Открыла огонь и румынская артиллерия, но огонь ее был редким и неточным: большая часть снарядов ложилась далеко от цели.
Воспользовавшись временным замешательством в рядах противника, части Красной Армии перешли в наступление, оглашая воздух громогласным «ура». Румыны попытались было перейти в контратаку, но безуспешно, так как сосредоточенный огонь артиллерии не давал им возможности вновь подойти к мосту.
Офицер, который раздумывал, выстоит ли Красная Армия, закурил сигарету и сказал, обращаясь ко мне:
— Теперь ясно, что румынам действительно не удастся переправиться через Тису, Теперь смело можете писать, что они не прошли!
Как-то меня вызвал к себе Тибор Самуэли, чтобы я получил представление о том, что делается в тылу.
Он, повел меня в здание, где раньше размещался областной суд. Самуэли и двое судей (оба, видимо, из рабочих) заняли места за судейским столом. Самуэли сделал знак, и в зал ввели арестованных. В основном это были хорошо одетые господа, но среди них оказалось и несколько человек в грязной, драной одежде, с измазанными лицами. Однако, внимательно приглядевшись к ним, нетрудно, было заметить, что на настоящих рабочих они все же не похожи: у них были сытые лица, животы выпирали. Они то и дело бросали беспокойные взгляды на членов трибунала. Некоторые арестованные откровенно признались в том, что вступили в сговор с румынскими боярами и французскими офицерами, чтобы задушить Венгерскую Республику и вернуть себе власть.
Один из арестованных, толстый, с двойным подбородком и маленькими свиными глазками помещик, на все вопросы суда отвечал так:
— Мои вшивые батраки хотели мной командовать, отнять у меня землю.
— А кто вам сказал, что у вас отнимают вашу землю? — спросил у него Самуэли.
— Как кто? Люди говорят. — И он обвел взглядом господ, сидящих на скамейке. — И не только мою землю, но и родину, и жену, и дочь, которые тоже будут принадлежать батракам, и не кому-нибудь одному, а всем сразу.
— Какую ерунду вы говорите! Почему вы подожгли свое гумно и приказали перерезать всех коров и телят? Это вам тоже люди посоветовали?
Помещик замолчал. Видимо, думал, стоит ли вообще отвечать на подобные вопросы.
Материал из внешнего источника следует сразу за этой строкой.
@[simp] theorem State.mirrorWrite_pending : (s.mirrorWrite a d).pending = s.pending := by unfold State.mirrorWrite; split <;> simp
@[simp] theorem State.mirrorWrite_out : (s.mirrorWrite a d).out = s.out := by unfold State.mirrorWrite; split <;> simp
@[simp] theorem State.mirrorWrite_now : (s.mirrorWrite a d).now = s.now := by unfold State.mirrorWrite; split <;> simp
@[simp] theorem State.mirrorWrite_readyAt : (s.mirrorWrite a d).readyAt = s.readyAt := by unfold State.mirrorWrite; split <;> simp
@[simp] theorem State.mirrorWrite_freeCtr : (s.mirrorWrite a d).freeCtr = s.freeCtr := by unfold State.mirrorWrite; split <;> simp
@[simp] theorem State.mirrorWrite_build : (s.mirrorWrite a d).build = s.build := by unfold State.mirrorWrite; split <;> simp
@[simp] theorem State.mirrorWrite_rstL : (s.mirrorWrite a d).rstL = s.rstL := by unfold State.mirrorWrite; split <;> simp
@[simp] theorem State.mirrorWrite_hubA : (s.mirrorWrite a d).hubA = s.hubA := by unfold State.mirrorWrite; split <;> simp
@[simp] theorem State.mirrorWrite_hubB : (s.mirrorWrite a d).hubB = s.hubB := by unfold State.mirrorWrite; split <;> simp
@[simp] theorem State.mirrorWrite_agents : (s.mirrorWrite a d).agents = s.agents := by unfold State.mirrorWrite; split <;> simp
@[simp] theorem State.mirrorWrite_concs : (s.mirrorWrite a d).concs = s.concs := by unfold State.mirrorWrite; split <;> simp
@[simp] theorem State.mirrorWrite_engines : (s.mirrorWrite a d).engines = s.engines := by unfold State.mirrorWrite; split <;> simp
@[simp] theorem State.mirrorWrite_links : (s.mirrorWrite a d).links = s.links := by unfold State.mirrorWrite; split <;> simp
@[simp] theorem State.mirrorWrite_ways : (s.mirrorWrite a d).ways = s.ways := by unfold State.mirrorWrite; split <;> simp
@[simp] theorem State.mirrorWrite_twin : (s.mirrorWrite a d).twin = s.twin := by unfold State.mirrorWrite; split <;> simp
@[simp] theorem State.mirrorWrite_alive : (s.mirrorWrite a d).alive = s.alive := by unfold State.mirrorWrite; split <;> simp
@[simp] theorem State.mirrorWrite_curbPort : (s.mirrorWrite a d).curbPort = s.curbPort := by unfold State.mirrorWrite; split <;> simp
@[simp] theorem State.mirrorWrite_flash : (s.mirrorWrite a d).flash = s.flash := by unfold State.mirrorWrite; split <;> simp
@[simp] theorem State.mirrorWrite_latch : (s.mirrorWrite a d).latch = s.latch := by unfold State.mirrorWrite; split <;> simp
@[simp] theorem State.mirrorWrite_cmd : (s.mirrorWrite a d).cmd = s.cmd := by unfold State.mirrorWrite; split <;> simp
@[simp] theorem State.mirrorWrite_stage : (s.mirrorWrite a d).stage = s.stage := by unfold State.mirrorWrite; split <;> simp
@[simp] theorem State.mirrorWrite_stageFrom : (s.mirrorWrite a d).stageFrom = s.stageFrom := by unfold State.mirrorWrite; split <;> simp
@[simp] theorem State.mirrorWrite_stages : (s.mirrorWrite a d).stages = s.stages := by unfold State.mirrorWrite; split <;> simp
@[simp] theorem State.mirrorWrite_image : (s.mirrorWrite a d).image = s.image := by unfold State.mirrorWrite; split <;> simp
@[simp] theorem State.mirrorWrite_keyPort : (s.mirrorWrite a d).keyPort = s.keyPort := by unfold State.mirrorWrite; split <;> simp
@[simp] theorem State.mirrorWrite_keys : (s.mirrorWrite a d).keys = s.keys := by unfold State.mirrorWrite; split <;> simp
@[simp] theorem State.mirrorWrite_harness : (s.mirrorWrite a d).harness = s.harness := by unfold State.mirrorWrite; split <;> simp
@[simp] theorem State.mirrorWrite_clock : (s.mirrorWrite a d).clock = s.clock := by unfold State.mirrorWrite; split <;> simp
@[simp] theorem State.mirrorWrite_epoch : (s.mirrorWrite a d).epoch = s.epoch := by unfold State.mirrorWrite; split <;> simp
@[simp] theorem State.mirrorWrite_jobs : (s.mirrorWrite a d).jobs = s.jobs := by unfold State.mirrorWrite; split <;> simp
@[simp] theorem State.mirrorWrite_abortFifo : (s.mirrorWrite a d).abortFifo = s.abortFifo := by unfold State.mirrorWrite; split <;> simp
@[simp] theorem State.mirrorWrite_tccOrphan : (s.mirrorWrite a d).tccOrphan = s.tccOrphan := by unfold State.mirrorWrite; split <;> simp
@[simp] theorem State.mirrorWrite_retakes : (s.mirrorWrite a d).retakes = s.retakes := by unfold State.mirrorWrite; split <;> simp
@[simp] theorem State.mirrorWrite_retakeLog : (s.mirrorWrite a d).retakeLog = s.retakeLog := by unfold State.mirrorWrite; split <;> simp
@[simp] theorem State.mirrorWrite_logHead : (s.mirrorWrite a d).logHead = s.logHead := by unfold State.mirrorWrite; split <;> simp
@[simp] theorem State.mirrorWrite_decCnt : (s.mirrorWrite a d).decCnt = s.decCnt := by unfold State.mirrorWrite; split <;> simp
@[simp] theorem State.mirrorWrite_retakesOrdered : (s.mirrorWrite a d).retakesOrdered = s.retakesOrdered := by unfold State.mirrorWrite; split <;> simp
@[simp] theorem State.mirrorWrite_retakeTimeouts : (s.mirrorWrite a d).retakeTimeouts = s.retakeTimeouts := by unfold State.mirrorWrite; split <;> simp
@[simp] theorem State.mirrorWrite_staleReleases : (s.mirrorWrite a d).staleReleases = s.staleReleases := by unfold State.mirrorWrite; split <;> simp
@[simp] theorem State.mirrorWrite_bands : (s.mirrorWrite a d).bands = s.bands := by unfold State.mirrorWrite; split <;> simp
@[simp] theorem State.mirrorWrite_ports : (s.mirrorWrite a d).ports = s.ports := by unfold State.mirrorWrite; split <;> simp
@[simp] theorem State.mirrorWrite_slices : (s.mirrorWrite a d).slices = s.slices := by unfold State.mirrorWrite; split <;> simp
@[simp] theorem State.mirrorWrite_inlog : (s.mirrorWrite a d).inlog = s.inlog := by unfold State.mirrorWrite; split <;> simp
@[simp] theorem State.mirrorWrite_replay : (s.mirrorWrite a d).replay = s.replay := by unfold State.mirrorWrite; split <;> simp
@[simp] theorem State.mirrorWrite_streams : (s.mirrorWrite a d).streams = s.streams := by unfold State.mirrorWrite; split <;> simp
@[simp] theorem State.mirrorWrite_sign : (s.mirrorWrite a d).sign = s.sign := by unfold State.mirrorWrite; split <;> simp
@[simp] theorem State.mirrorWrite_restoreSkipped : (s.mirrorWrite a d).restoreSkipped = s.restoreSkipped := by unfold State.mirrorWrite; split <;> simp
@[simp] theorem State.mirrorWrite_leakAt : (s.mirrorWrite a d).leakAt = s.leakAt := by unfold State.mirrorWrite; split <;> simp
@[simp] theorem State.mirrorWrite_test : (s.mirrorWrite a d).test = s.test := by unfold State.mirrorWrite; split <;> simp
@[simp] theorem State.mirrorWrite_mgmt : (s.mirrorWrite a d).mgmt = s.mgmt := by unfold State.mirrorWrite; split <;> simp
@[simp] theorem State.mirrorWrite_ind : (s.mirrorWrite a d).ind = s.ind := by unfold State.mirrorWrite; split <;> simp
Окинул взглядом своих коллег, будто ища у них поддержки, и с ненавистью пробормотал:
— Пусть лучше все съедят собаки, чем… — Он споткнулся на полуслове.
— Чем съедят батраки или рабочие? Не так ли? — кончил за него Самуэли. — А эту мысль вам кто подсказал?
Толстый господин упрямо молчал, уставившись в потолок. Остальные арестованные с нетерпением ждали, что будет дальше. Арестованные не знали, кто такой Самуэли, и, видимо, не принимали его за главного.
— Вы Эндре Гёргени из Абони? — спросил Самуэли господина, теребившего в руках охотничью шляпу.
«Гёргени Эндре, — мелькнуло у меня в голове. — Значит, это и есть отец нашего старшего лейтенанта».
— Эту фамилию мои предки с честью носят уже пятое столетие, — с гордостью ответил Гёргени.
— Значит, это вы передавали румынскому полковнику Титулеску данные о Красной Армии?
— Я? Нет!
— Разумеется, не лично, а через третьих лиц. — И, обратившись к часовому, который стоял в стороне, приказал: — Введите Йожефа Чордоша!
Ввели пожилого сгорбленного мужчину с седой головой. Он подошел к столу и боязливо огляделся.
— Скажите, Йожеф Чордош, приказывал ли вам господин Эндре Гёргени передать письмо румынам?
Вопрос этот испугал Йожефа Чордоша. Он в недоумении переводил взгляд с Гёргени на Самуэли и обратно. Так продолжалось несколько секунд. Потом взгляд его стал строже, а где-то в глубине глаз блеснули злые искорки. Повернувшись к Самуэли и выпрямившись, он сказал:
— Я действительно получил от Гёргени такое письмо. Только передал его не по назначению, а первому попавшемуся солдату Красной Армии. Хватит, полупили меня плетью.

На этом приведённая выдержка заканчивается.